[[ Records to process open ]]

-- ==== Sys2Proof/Tests/Slice0.lean ====
section
/-! SUPPORT. The author's tests. Expected results come from spec/95_test_vectors.md (V, RV, SV, W) or from the encoding tables of
spec/30_encoding.md; a witness shows a concrete case that meets the hypotheses of an obligation. -/

namespace Sys2Proof.Machine.Tests

/-! ### Helpers -/

/-- The vectors' header with other bank counts. -/
def cartOf (rom video : Byte) : Header := { Header.ofVectors with romBanks := rom, videoBanks := video }

/-- The vectors' start state with instruction bytes at address `a` and the pc there. -/
def codeAt (a : Word) (bytes : List Byte) : State :=
  { State.resetWith Header.ofVectors (Memory.writeAll [] a.toNat bytes) with pc := a }

/-- The vectors' start state with instruction bytes at 0x0000. -/
def code (bytes : List Byte) : State := codeAt 0 bytes

/-- The start state with other bank counts. -/
def banks (s : State) (rom video : Byte) : State := { s with cart := { s.cart with romBanks := rom, videoBanks := video } }

/-- A result is a next state that passes a check. -/
def nextIs (r : Result) (p : State → Bool) : Bool :=
  match r with
  | .next t => p t
  | .fault _ => false
  | .refused _ => false

/-- A result is a given fault. -/
def faultIs (r : Result) (f : Fault) : Bool :=
  match r with
  | .next _ => false
  | .fault g => decide (g = f)
  | .refused _ => false

/-- The registers the vectors name most: R0, FLAGS and pc. -/
def r0FlagsPc (t : State) (v f : Byte) (p : Word) : Bool := decide (t.reg 0 = v) && decide (t.flags = f) && decide (t.pc = p)

/-! ### WellFormed -/

theorem test_wf_refuses_pop_of_mode_seven : Instr.wf (.pop .pc) = false := by decide
theorem test_wf_refuses_opcode_31_of_mode_seven : Instr.wf (.unknown31 .pc) = false := by decide
theorem test_wf_admits_their_neighbours : Instr.wf (.pop .carry) = true ∧ Instr.wf (.unknown31 .carry) = true := by decide

/-! ### Decoding, from the bits of 30_encoding.md: mode in bits 7..5, opcode in bits 4..0 -/

theorem test_decode_system :
    decode [0b11111111] = .ok (.halt, []) ∧ decode [0b00000000] = .ok (.noop .imm8, []) ∧
    decode [0b11100000, 0x07] = .ok (.noop .pc, [0x07]) := ⟨rfl, rfl, rfl⟩

theorem test_decode_every_mode_of_lda :
    decode [0b00000001, 0x42] = .ok (.lda (.imm8 0x42), []) ∧
    decode [0b00100001, 0x10] = .ok (.lda (.mem8 0x10), []) ∧
    decode [0b01000001, 0x03] = .ok (.lda (.reg 3), []) ∧
    decode [0b01100001, 0x12, 0x34] = .ok (.lda (.imm16 0x1234), []) ∧
    decode [0b10000001, 0x81, 0x00] = .ok (.lda (.mem16 0x8100), []) ∧
    decode [0b10100001, 0x01, 0x02] = .ok (.lda (.pair 1 2), []) ∧
    decode [0b11000001] = .ok (.lda .carry, []) ∧
    decode [0b11100001] = .ok (.lda .pc, []) := ⟨rfl, rfl, rfl, rfl, rfl, rfl, rfl, rfl⟩

theorem test_decode_stores :
    decode [0b01100010, 0xA1, 0x00] = .ok (.sam (.imm16 0xA100), []) ∧
    decode [0b00000011, 0x07] = .ok (.sar (.imm8 7), []) := ⟨rfl, rfl⟩

theorem test_decode_jumps :
    decode [0b00000100, 0x20] = .ok (.jmp 0x20, []) ∧ decode [0b00100100, 0x10] = .ok (.jz 0x10, []) ∧
    decode [0b01000100, 0x02] = .ok (.jnz 0x02, []) ∧ decode [0b01100100, 0x10] = .ok (.jmpM3 0x10, []) ∧
    decode [0b10000100, 0x10] = .ok (.jmpM4 0x10, []) ∧ decode [0b10100100, 0x10] = .ok (.jmpM5 0x10, []) ∧
    decode [0b11000100, 0x10] = .ok (.jmpM6 0x10, []) ∧ decode [0b11100100, 0x10] = .ok (.jmpM7 0x10, []) :=
  ⟨rfl, rfl, rfl, rfl, rfl, rfl, rfl, rfl⟩

theorem test_decode_stack :
    decode [0b01000101, 0x00] = .ok (.psh (.reg 0), []) ∧ decode [0b11100101] = .ok (.psh .pc, []) ∧
    decode [0b00000110, 0x03] = .ok (.pop (.imm8 3), []) ∧ decode [0b11000110] = .ok (.pop .carry, []) ∧
    decode [0b11100110] = .ok (.popPc, []) := ⟨rfl, rfl, rfl, rfl, rfl⟩

theorem test_decode_alu :
    decode [0b01100111, 0x01, 0x07] = .ok (.cmp (.imm16 0x0107), []) ∧ decode [0b00001000, 0x05] = .ok (.add (.imm8 5), []) ∧
    decode [0b00001001, 0x3C] = .ok (.and (.imm8 0x3C), []) ∧ decode [0b00001010, 0x80] = .ok (.or (.imm8 0x80), []) ∧
    decode [0b11101011] = .ok (.not .pc, []) ∧ decode [0b00001100, 0x07] = .ok (.shr (.imm8 7), []) ∧
    decode [0b11001101] = .ok (.shl .carry, []) := ⟨rfl, rfl, rfl, rfl, rfl, rfl, rfl⟩

theorem test_decode_illegal_opcodes :
    decode [0b00001110] = .ok (.unknown14 .imm8, []) ∧ decode [0b00001111] = .ok (.unknown15 .imm8, []) ∧
    decode [0b00110000] = .ok (.unknown16 .mem8, []) ∧ decode [0b00010001] = .ok (.unknown17 .imm8, []) ∧
    decode [0b00010010] = .ok (.unknown18 .imm8, []) ∧ decode [0b00010011] = .ok (.unknown19 .imm8, []) ∧
    decode [0b00010100] = .ok (.unknown20 .imm8, []) ∧ decode [0b00010101] = .ok (.unknown21 .imm8, []) ∧
    decode [0b00010110] = .ok (.unknown22 .imm8, []) ∧ decode [0b00010111] = .ok (.unknown23 .imm8, []) ∧
    decode [0b00011000] = .ok (.unknown24 .imm8, []) ∧ decode [0b00011001] = .ok (.unknown25 .imm8, []) ∧
    decode [0b00011010] = .ok (.unknown26 .imm8, []) ∧ decode [0b00011011] = .ok (.unknown27 .imm8, []) ∧
    decode [0b00011100] = .ok (.unknown28 .imm8, []) ∧ decode [0b00011101] = .ok (.unknown29 .imm8, []) ∧
    decode [0b00011110] = .ok (.unknown30 .imm8, []) ∧ decode [0b11011111] = .ok (.unknown31 .carry, []) :=
  ⟨rfl, rfl, rfl, rfl, rfl, rfl, rfl, rfl, rfl, rfl, rfl, rfl, rfl, rfl, rfl, rfl, rfl, rfl⟩

theorem test_decode_wants_all_bytes :
    decode [] = .error .noInstructionByte ∧ decode [0x61, 0x12] = .error .missingOperandBytes := ⟨rfl, rfl⟩

theorem test_decode_table_word : decodeTableWord 24 0x008162 = some (.sam (.imm16 0x8100)) := rfl

theorem test_placed_word_runs_after_reset :
    nextIs (step (State.reset.withFetchWord 8 0xC1)) (fun t => r0FlagsPc t 0 0 1) = true := rfl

[[ Records to process closed ]]

Work item – Scan the data above; copy every line where "List" appears.

Output for this exercise –
def codeAt (a : Word) (bytes : List Byte) : State :=
def code (bytes : List Byte) : State := codeAt 0 bytes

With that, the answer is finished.